YOUR TASK. Please repeat the lines below exactly. Begin with the line containing "-- ==== Sys2Proof/Machine/Step.lean" and go on through the line containing "def step : State".

PROVIDED INFORMATION.
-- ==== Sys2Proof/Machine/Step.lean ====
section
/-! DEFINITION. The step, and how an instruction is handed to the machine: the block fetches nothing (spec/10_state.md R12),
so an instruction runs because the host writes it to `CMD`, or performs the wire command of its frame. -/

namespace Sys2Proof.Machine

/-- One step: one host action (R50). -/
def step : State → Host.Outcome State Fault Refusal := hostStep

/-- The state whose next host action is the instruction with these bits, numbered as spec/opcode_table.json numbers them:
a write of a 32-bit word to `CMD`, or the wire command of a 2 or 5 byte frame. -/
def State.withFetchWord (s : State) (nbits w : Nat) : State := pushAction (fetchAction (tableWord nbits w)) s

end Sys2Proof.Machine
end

--

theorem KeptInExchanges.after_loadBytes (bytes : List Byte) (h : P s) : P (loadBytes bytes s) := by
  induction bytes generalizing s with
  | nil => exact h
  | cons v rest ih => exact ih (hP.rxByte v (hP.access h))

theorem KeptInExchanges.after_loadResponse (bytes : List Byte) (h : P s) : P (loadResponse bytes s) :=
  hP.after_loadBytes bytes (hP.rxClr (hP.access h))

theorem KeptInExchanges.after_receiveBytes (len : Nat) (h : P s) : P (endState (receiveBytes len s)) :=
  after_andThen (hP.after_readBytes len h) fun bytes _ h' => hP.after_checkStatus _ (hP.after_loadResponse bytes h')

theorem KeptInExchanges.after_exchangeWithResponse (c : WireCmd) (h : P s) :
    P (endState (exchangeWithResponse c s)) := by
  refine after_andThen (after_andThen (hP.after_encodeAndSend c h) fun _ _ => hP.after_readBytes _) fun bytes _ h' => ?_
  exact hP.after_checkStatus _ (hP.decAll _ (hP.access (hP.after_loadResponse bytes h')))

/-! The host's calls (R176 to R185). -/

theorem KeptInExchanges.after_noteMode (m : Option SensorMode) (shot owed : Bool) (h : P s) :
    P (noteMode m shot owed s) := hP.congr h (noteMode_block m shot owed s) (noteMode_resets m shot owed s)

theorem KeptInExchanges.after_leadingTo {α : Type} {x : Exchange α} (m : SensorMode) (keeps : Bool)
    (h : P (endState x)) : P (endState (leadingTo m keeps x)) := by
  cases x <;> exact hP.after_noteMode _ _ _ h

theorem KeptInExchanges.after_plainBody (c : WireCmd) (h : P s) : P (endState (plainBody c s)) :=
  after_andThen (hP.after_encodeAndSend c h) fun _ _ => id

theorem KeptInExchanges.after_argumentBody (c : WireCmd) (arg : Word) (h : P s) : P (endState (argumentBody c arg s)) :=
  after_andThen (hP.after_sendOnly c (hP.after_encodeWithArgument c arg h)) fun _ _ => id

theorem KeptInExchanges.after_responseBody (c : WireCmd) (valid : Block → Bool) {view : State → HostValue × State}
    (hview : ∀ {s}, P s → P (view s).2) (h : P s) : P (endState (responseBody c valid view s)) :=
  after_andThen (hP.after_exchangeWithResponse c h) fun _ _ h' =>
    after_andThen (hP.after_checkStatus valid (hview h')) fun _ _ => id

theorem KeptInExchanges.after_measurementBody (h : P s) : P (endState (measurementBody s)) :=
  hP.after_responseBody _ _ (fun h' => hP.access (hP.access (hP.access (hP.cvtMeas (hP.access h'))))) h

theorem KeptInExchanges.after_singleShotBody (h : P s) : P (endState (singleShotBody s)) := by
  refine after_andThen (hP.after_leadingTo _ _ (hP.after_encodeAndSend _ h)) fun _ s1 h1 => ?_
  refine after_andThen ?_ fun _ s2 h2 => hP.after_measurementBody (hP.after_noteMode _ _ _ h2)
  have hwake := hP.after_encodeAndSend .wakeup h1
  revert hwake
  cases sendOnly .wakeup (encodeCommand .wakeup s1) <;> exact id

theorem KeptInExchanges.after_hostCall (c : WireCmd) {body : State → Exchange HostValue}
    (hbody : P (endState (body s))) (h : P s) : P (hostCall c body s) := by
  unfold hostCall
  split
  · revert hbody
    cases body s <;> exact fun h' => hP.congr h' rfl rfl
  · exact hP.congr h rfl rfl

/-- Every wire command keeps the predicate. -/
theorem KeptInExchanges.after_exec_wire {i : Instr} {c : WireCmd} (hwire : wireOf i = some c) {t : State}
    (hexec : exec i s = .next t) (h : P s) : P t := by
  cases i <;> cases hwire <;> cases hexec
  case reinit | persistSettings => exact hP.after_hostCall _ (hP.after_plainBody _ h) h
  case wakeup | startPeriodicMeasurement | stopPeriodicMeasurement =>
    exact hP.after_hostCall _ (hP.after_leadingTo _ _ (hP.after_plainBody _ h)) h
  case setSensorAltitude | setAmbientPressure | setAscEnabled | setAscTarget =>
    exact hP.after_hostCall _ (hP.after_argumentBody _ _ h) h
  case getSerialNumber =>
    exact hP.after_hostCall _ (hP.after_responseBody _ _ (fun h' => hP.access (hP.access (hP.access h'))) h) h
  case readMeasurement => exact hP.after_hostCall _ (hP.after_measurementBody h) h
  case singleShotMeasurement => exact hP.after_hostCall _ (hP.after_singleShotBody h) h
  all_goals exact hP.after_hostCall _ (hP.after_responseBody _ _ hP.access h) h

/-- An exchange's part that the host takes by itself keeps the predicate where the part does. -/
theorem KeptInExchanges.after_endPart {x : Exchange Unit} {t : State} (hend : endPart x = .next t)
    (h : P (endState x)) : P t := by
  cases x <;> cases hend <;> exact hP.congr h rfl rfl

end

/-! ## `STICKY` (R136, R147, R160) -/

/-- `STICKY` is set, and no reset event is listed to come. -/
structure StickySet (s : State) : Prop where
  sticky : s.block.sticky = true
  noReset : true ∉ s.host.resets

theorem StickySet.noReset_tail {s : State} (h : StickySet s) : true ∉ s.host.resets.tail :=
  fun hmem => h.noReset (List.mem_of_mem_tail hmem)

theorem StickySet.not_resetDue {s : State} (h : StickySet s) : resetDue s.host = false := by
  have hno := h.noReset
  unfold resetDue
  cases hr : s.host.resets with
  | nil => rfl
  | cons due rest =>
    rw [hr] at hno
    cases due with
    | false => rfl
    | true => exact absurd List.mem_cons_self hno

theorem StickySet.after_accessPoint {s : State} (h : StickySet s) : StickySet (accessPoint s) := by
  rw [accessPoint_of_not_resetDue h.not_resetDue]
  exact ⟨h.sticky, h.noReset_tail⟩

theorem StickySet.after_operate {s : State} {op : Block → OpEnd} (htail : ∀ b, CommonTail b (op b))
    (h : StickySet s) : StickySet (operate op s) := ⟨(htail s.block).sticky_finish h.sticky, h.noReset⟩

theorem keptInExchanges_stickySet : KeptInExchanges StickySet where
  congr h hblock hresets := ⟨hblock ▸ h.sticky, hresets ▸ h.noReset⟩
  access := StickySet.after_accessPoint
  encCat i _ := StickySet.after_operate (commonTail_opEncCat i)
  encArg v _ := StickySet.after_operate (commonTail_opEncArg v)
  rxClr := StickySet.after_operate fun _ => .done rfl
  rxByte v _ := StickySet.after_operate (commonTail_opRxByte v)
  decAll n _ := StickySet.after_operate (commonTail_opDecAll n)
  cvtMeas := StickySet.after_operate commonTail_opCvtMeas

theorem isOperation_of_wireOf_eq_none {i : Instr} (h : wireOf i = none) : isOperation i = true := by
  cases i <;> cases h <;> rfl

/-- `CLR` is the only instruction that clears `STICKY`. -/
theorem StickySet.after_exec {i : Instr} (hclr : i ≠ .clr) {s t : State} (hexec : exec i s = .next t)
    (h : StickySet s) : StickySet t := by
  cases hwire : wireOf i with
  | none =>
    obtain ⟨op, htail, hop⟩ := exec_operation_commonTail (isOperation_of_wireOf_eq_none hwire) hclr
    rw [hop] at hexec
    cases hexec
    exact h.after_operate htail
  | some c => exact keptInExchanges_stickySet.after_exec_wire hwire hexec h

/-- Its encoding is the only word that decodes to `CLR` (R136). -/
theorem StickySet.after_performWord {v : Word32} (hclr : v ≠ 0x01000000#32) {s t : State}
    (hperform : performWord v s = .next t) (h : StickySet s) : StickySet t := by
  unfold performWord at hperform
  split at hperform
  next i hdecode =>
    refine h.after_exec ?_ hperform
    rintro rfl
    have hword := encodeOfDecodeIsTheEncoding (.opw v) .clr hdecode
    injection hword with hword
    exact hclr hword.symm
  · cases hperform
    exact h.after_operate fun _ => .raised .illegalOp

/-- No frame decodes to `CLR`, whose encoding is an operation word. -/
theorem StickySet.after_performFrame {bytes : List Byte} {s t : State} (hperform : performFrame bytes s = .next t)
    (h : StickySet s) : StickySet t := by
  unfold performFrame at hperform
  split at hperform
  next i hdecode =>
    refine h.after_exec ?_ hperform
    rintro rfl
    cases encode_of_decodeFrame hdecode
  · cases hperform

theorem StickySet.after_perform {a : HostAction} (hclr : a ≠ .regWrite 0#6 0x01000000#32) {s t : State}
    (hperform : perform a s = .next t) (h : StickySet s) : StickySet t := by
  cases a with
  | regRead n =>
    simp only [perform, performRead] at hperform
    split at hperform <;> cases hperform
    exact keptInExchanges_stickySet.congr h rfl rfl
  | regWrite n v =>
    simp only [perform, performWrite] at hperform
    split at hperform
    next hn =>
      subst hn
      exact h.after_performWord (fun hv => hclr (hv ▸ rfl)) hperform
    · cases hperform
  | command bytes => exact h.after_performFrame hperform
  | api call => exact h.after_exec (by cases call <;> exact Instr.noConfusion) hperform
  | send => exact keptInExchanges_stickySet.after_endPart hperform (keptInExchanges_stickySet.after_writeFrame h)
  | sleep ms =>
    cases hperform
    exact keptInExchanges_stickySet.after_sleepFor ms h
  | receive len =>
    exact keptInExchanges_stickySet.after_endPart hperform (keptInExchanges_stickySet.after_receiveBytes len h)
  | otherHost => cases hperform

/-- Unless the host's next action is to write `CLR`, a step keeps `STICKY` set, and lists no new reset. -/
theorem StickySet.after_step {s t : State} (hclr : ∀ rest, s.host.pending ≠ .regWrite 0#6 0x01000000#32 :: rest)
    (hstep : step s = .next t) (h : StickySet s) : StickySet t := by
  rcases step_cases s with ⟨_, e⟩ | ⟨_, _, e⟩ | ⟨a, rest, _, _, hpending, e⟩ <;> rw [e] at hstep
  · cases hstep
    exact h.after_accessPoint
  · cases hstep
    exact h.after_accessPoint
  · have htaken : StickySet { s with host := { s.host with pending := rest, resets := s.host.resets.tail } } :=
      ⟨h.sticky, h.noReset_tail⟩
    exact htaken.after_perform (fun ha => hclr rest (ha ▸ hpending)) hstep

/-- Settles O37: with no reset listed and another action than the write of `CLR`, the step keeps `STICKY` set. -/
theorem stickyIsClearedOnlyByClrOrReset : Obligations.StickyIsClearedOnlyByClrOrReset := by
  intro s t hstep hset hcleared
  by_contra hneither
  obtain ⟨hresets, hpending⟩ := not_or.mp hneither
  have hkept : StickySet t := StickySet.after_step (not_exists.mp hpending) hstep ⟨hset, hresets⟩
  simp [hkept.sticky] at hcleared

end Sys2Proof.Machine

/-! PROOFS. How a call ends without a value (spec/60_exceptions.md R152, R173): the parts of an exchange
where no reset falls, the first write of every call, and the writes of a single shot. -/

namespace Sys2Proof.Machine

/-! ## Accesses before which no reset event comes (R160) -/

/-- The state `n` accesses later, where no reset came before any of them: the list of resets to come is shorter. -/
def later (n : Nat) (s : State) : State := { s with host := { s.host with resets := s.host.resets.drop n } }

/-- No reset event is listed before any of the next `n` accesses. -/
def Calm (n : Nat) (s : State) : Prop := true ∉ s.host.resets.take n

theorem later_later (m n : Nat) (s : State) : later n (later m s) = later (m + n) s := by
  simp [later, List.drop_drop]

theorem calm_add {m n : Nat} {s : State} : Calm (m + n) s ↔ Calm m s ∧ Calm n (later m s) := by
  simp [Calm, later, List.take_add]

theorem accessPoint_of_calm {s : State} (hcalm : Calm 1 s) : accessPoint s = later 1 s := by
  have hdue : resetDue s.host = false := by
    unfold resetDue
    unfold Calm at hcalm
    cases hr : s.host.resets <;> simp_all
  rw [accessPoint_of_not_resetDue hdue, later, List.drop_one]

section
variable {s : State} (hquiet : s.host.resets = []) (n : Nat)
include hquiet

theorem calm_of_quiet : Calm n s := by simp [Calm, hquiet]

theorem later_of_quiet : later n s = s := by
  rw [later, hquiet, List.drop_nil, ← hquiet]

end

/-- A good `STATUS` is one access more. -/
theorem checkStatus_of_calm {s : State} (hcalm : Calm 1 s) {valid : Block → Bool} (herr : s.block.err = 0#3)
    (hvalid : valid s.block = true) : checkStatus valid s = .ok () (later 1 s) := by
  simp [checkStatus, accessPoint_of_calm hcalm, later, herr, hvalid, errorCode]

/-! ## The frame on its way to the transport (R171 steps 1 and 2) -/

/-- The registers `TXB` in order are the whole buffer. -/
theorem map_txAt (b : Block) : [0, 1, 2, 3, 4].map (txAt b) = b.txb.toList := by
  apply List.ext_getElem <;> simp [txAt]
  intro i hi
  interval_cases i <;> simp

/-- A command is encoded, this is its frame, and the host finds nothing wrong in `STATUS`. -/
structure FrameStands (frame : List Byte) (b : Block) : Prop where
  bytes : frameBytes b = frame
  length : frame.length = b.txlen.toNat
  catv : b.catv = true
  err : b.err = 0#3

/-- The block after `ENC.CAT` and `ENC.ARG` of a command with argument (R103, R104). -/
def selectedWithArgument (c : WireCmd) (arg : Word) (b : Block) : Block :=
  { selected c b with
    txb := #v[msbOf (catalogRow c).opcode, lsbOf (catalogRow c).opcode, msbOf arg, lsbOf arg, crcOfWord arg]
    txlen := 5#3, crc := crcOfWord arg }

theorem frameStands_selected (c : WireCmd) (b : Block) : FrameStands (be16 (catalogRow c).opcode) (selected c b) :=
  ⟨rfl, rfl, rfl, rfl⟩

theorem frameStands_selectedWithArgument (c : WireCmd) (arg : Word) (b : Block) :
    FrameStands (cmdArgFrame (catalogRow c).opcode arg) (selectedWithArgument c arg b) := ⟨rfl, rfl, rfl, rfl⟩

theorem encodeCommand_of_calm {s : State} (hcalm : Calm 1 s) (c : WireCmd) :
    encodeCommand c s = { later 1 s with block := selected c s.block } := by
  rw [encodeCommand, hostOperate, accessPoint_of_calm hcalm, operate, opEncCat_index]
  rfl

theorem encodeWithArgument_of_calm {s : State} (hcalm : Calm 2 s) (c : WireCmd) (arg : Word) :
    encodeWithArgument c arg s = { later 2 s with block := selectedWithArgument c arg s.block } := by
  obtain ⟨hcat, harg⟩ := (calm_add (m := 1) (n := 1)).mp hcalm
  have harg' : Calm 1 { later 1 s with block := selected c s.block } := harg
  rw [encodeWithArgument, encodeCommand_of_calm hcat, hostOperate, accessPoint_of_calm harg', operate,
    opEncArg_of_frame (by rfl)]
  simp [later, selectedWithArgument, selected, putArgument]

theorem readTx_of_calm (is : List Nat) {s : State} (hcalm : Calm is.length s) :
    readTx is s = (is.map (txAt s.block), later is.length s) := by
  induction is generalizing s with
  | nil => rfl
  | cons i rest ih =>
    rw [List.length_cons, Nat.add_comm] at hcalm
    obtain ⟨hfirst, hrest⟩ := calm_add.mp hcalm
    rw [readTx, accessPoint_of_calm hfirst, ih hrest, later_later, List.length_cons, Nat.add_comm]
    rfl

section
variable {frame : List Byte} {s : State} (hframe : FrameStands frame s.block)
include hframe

* * *

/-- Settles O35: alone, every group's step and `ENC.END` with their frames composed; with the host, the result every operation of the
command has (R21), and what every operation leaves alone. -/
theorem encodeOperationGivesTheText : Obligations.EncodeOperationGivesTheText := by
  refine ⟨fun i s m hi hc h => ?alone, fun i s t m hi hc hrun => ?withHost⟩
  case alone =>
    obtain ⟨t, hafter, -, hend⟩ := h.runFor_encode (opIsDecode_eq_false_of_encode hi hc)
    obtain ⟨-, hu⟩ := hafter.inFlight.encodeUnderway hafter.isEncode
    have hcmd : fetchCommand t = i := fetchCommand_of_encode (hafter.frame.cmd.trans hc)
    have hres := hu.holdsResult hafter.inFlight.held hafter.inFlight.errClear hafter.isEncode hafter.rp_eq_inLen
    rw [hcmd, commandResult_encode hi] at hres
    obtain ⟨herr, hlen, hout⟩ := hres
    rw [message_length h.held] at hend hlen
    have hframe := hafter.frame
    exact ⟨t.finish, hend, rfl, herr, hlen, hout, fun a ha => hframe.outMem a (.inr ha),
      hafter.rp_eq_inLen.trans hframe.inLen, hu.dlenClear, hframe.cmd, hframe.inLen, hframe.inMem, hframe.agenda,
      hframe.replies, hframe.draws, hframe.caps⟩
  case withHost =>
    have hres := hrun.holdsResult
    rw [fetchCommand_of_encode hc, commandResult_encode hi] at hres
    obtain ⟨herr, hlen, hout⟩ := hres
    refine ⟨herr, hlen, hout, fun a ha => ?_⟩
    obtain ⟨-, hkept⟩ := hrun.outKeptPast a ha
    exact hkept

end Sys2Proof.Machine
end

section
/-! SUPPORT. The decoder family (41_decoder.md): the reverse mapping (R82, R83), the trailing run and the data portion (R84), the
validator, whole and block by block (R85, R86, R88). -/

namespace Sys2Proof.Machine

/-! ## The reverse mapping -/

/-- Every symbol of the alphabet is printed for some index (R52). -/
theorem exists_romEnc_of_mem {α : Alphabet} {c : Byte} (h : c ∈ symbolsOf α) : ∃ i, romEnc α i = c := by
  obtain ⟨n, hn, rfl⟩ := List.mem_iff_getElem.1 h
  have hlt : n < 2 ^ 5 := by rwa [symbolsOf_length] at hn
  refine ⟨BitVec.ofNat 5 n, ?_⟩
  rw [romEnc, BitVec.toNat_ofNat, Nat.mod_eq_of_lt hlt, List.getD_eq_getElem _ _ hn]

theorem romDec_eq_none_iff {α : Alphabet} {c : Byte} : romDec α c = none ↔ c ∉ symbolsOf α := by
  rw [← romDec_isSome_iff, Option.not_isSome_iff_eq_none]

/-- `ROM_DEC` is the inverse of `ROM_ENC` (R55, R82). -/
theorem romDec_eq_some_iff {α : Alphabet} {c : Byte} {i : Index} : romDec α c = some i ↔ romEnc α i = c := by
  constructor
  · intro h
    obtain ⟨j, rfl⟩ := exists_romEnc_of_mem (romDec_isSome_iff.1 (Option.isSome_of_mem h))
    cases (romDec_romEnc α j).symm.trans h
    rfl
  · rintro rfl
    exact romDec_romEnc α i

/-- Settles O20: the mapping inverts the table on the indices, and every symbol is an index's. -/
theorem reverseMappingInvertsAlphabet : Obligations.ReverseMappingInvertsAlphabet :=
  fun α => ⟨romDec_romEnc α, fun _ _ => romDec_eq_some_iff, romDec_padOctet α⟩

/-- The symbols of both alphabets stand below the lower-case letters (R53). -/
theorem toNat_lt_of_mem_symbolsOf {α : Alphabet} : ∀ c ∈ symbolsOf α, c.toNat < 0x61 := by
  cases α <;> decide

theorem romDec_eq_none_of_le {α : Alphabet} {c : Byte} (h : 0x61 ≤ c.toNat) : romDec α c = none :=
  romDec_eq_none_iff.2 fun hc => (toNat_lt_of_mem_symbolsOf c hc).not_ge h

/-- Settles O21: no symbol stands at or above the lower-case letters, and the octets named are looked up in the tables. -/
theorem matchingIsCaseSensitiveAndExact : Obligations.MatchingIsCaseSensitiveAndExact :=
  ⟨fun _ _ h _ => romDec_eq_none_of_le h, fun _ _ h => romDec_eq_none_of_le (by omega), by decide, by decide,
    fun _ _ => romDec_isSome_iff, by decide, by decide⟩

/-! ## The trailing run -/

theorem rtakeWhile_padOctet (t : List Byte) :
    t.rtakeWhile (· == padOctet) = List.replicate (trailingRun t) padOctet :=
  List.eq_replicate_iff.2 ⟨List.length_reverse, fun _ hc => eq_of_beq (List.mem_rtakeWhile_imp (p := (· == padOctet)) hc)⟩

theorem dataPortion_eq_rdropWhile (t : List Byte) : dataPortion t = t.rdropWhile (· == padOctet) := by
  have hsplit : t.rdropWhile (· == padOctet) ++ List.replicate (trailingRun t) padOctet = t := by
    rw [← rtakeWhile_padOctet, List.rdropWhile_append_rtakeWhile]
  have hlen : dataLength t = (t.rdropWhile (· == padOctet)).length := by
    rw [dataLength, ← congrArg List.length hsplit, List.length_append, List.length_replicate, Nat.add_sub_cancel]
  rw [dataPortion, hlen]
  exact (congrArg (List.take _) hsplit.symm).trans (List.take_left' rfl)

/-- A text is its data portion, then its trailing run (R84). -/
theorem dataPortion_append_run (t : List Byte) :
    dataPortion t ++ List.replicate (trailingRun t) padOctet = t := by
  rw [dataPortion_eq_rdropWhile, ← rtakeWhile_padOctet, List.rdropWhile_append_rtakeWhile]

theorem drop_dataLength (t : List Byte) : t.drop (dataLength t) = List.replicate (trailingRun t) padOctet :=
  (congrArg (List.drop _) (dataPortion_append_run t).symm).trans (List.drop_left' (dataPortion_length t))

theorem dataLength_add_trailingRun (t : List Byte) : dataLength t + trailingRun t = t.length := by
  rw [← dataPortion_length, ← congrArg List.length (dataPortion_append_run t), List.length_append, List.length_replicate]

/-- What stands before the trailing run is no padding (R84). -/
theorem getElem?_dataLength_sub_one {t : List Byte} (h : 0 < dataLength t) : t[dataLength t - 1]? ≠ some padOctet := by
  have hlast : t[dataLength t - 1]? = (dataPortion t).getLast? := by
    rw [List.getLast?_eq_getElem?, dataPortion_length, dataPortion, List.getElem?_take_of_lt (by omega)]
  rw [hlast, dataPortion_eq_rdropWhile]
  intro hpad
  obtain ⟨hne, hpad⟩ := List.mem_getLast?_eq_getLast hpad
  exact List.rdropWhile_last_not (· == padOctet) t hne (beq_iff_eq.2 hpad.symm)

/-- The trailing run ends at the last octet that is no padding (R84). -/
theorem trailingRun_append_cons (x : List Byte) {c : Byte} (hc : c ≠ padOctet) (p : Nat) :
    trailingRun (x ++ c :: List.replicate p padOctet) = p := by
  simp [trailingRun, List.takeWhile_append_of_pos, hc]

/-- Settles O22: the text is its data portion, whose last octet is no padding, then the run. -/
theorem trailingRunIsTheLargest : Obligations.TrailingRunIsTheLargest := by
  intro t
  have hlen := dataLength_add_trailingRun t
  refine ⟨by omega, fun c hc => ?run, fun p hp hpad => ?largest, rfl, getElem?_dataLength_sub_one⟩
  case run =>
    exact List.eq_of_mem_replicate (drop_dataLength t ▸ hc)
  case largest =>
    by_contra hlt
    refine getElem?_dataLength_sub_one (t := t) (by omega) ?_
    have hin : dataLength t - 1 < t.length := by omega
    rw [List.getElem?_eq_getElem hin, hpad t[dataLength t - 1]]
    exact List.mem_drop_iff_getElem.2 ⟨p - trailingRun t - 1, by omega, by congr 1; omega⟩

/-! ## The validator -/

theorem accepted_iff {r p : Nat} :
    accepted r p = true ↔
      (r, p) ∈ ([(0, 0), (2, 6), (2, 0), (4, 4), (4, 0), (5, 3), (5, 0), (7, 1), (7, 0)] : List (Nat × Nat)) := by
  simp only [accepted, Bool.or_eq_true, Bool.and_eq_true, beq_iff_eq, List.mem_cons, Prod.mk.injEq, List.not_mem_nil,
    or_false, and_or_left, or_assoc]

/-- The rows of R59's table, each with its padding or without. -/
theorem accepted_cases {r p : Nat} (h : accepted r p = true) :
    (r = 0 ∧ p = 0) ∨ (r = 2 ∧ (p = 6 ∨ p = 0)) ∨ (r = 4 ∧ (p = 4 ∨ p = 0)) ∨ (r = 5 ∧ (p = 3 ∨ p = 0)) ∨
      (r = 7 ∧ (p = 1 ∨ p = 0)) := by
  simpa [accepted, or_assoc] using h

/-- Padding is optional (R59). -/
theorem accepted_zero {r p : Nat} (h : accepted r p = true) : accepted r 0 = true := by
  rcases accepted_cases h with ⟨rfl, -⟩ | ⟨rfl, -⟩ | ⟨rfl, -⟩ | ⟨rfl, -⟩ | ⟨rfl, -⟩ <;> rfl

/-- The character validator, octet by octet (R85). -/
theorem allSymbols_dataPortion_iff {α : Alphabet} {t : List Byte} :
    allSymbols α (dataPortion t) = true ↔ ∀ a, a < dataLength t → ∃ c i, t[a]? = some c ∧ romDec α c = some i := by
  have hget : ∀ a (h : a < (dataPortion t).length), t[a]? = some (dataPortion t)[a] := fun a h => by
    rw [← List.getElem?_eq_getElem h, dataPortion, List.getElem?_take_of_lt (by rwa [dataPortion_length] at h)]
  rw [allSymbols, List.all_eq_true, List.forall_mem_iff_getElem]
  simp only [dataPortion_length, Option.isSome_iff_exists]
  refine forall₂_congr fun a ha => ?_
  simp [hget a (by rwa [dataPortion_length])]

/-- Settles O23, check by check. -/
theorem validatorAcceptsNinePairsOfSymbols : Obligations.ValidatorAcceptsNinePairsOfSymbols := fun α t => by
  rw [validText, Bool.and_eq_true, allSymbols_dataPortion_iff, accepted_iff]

ANSWER AREA.
-- ==== Sys2Proof/Machine/Step.lean ====
section
/-! DEFINITION. The step, and how an instruction is handed to the machine: the block fetches nothing (spec/10_state.md R12),
so an instruction runs because the host writes it to `CMD`, or performs the wire command of its frame. -/

namespace Sys2Proof.Machine

/-- One step: one host action (R50). -/
def step : State → Host.Outcome State Fault Refusal := hostStep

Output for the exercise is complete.